:: Supplied material ::
____________________

/-- A store changes the bytes it stores and no other: of service memory by a channel (R282) and by telemetry (R485), of a bank by
an image page (R446) and by recovery data (R447). What a channel stores in service memory reads back. -/
def Obligations.StoresTouchTheirBytesOnly : Prop :=
  (∀ (m : Map Byte) (a x : Nat) (bs : Bytes), msorted m = true →
    mget zeroByte (storeBytes m a bs) x = if a ≤ x ∧ x < a + bs.length then bs.getD (x - a) 0 else mget zeroByte m x) ∧
  (∀ (s t : State) (ch : Nat) (w : DWord) (a b : Nat), nextInsn s ch = some w →
    a = ((getCh s ch).creg (insnRb w) + insnSimm w).toNat → exec (.insnStore ch) s = .next t → (b < a ∨ a + 8 ≤ b) →
    svcLoad t b 1 = svcLoad s b 1 ∧ devbufLoad t b 1 = devbufLoad s b 1) ∧
  (∀ (s t : State) (ch b : Nat), exec (.insnStore ch) s = .next t →
    ((getCh s ch).dst ≠ 2 → svcLoad t b 1 = svcLoad s b 1) ∧ ((getCh s ch).dst ≠ 3 → devbufLoad t b 1 = devbufLoad s b 1)) ∧
  (∀ (s : State) (ch : Nat) (w : DWord) (a : Nat), s.memoriesWf = true → nextInsn s ch = some w → nbits w.toNat 0 8 = 6 →
    insnFOnly w 0 = true → a = ((getCh s ch).creg (insnRb w) + insnSimm w).toNat → a % 8 = 0 → (getCh s ch).dst = 2 →
    inSvcMemory s a 8 = true → completes (.insnStore ch) s fun t => svcLoad t a 8 = toLe 8 ((getCh s ch).creg (insnRa w)).toNat) ∧
  (∀ (s t : State) (a b : Nat), exec .telemetrySnapshot s = .next t →
    a = (getReg64 s rTIM_TELEM_BASE_LO).toNat / 64 * 64 + 64 * ((getReg s rTIM_TELEM_PROD).toNat % 2 ^ regFld s rTIM_TELEM_CFG 8 4) →
    (b < a ∨ a + 64 ≤ b) → svcLoad t b 1 = svcLoad s b 1) ∧
  (∀ (s t : State) (src len n x : Nat), exec .imgPageWrite s = .next t → s.img.job = some (.pages src len n) →
    (x < bankBase (!s.img.runB) + n ∨ bankBase (!s.img.runB) + n + min 4096 (len - n) ≤ x) →
    mget zeroByte t.mem.banks x = mget zeroByte s.mem.banks x) ∧
  (∀ (s t : State) (r : RecWrite) (o x : Nat) (bs : Bytes), exec (.recData o bs) s = .next t → s.img.rec_ = some r →
    (x < bankBase r.bankB + r.got ∨ bankBase r.bankB + r.got + bs.length ≤ x) →
    mget zeroByte t.mem.banks x = mget zeroByte s.mem.banks x)

/-- R11: a statistics counter is 64 bits wide and goes on past its highest value; the others stand. -/
def Obligations.CountersWrap : Prop :=
  ∀ (s : State) (o n : Nat), s.tablesWf = true →
    getCtr (addCtr o n s) o = getCtr s o + BitVec.ofNat 64 n ∧ (∀ k, k ≠ o → getCtr (addCtr o n s) k = getCtr s k)
      ∧ { addCtr o n s with ctr := s.ctr } = s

____________________

The lines above from the one containing "(∀ (m : Map Byte)" through the one containing "s.tablesWf = true →" are to be set down exactly, and no others.

:: Result of the exercise ::
  (∀ (m : Map Byte) (a x : Nat) (bs : Bytes), msorted m = true →
    mget zeroByte (storeBytes m a bs) x = if a ≤ x ∧ x < a + bs.length then bs.getD (x - a) 0 else mget zeroByte m x) ∧
  (∀ (s t : State) (ch : Nat) (w : DWord) (a b : Nat), nextInsn s ch = some w →
    a = ((getCh s ch).creg (insnRb w) + insnSimm w).toNat → exec (.insnStore ch) s = .next t → (b < a ∨ a + 8 ≤ b) →
    svcLoad t b 1 = svcLoad s b 1 ∧ devbufLoad t b 1 = devbufLoad s b 1) ∧
  (∀ (s t : State) (ch b : Nat), exec (.insnStore ch) s = .next t →
    ((getCh s ch).dst ≠ 2 → svcLoad t b 1 = svcLoad s b 1) ∧ ((getCh s ch).dst ≠ 3 → devbufLoad t b 1 = devbufLoad s b 1)) ∧
  (∀ (s : State) (ch : Nat) (w : DWord) (a : Nat), s.memoriesWf = true → nextInsn s ch = some w → nbits w.toNat 0 8 = 6 →
    insnFOnly w 0 = true → a = ((getCh s ch).creg (insnRb w) + insnSimm w).toNat → a % 8 = 0 → (getCh s ch).dst = 2 →
    inSvcMemory s a 8 = true → completes (.insnStore ch) s fun t => svcLoad t a 8 = toLe 8 ((getCh s ch).creg (insnRa w)).toNat) ∧
  (∀ (s t : State) (a b : Nat), exec .telemetrySnapshot s = .next t →
    a = (getReg64 s rTIM_TELEM_BASE_LO).toNat / 64 * 64 + 64 * ((getReg s rTIM_TELEM_PROD).toNat % 2 ^ regFld s rTIM_TELEM_CFG 8 4) →
    (b < a ∨ a + 64 ≤ b) → svcLoad t b 1 = svcLoad s b 1) ∧
  (∀ (s t : State) (src len n x : Nat), exec .imgPageWrite s = .next t → s.img.job = some (.pages src len n) →
    (x < bankBase (!s.img.runB) + n ∨ bankBase (!s.img.runB) + n + min 4096 (len - n) ≤ x) →
    mget zeroByte t.mem.banks x = mget zeroByte s.mem.banks x) ∧
  (∀ (s t : State) (r : RecWrite) (o x : Nat) (bs : Bytes), exec (.recData o bs) s = .next t → s.img.rec_ = some r →
    (x < bankBase r.bankB + r.got ∨ bankBase r.bankB + r.got + bs.length ≤ x) →
    mget zeroByte t.mem.banks x = mget zeroByte s.mem.banks x)

/-- R11: a statistics counter is 64 bits wide and goes on past its highest value; the others stand. -/
def Obligations.CountersWrap : Prop :=
  ∀ (s : State) (o n : Nat), s.tablesWf = true →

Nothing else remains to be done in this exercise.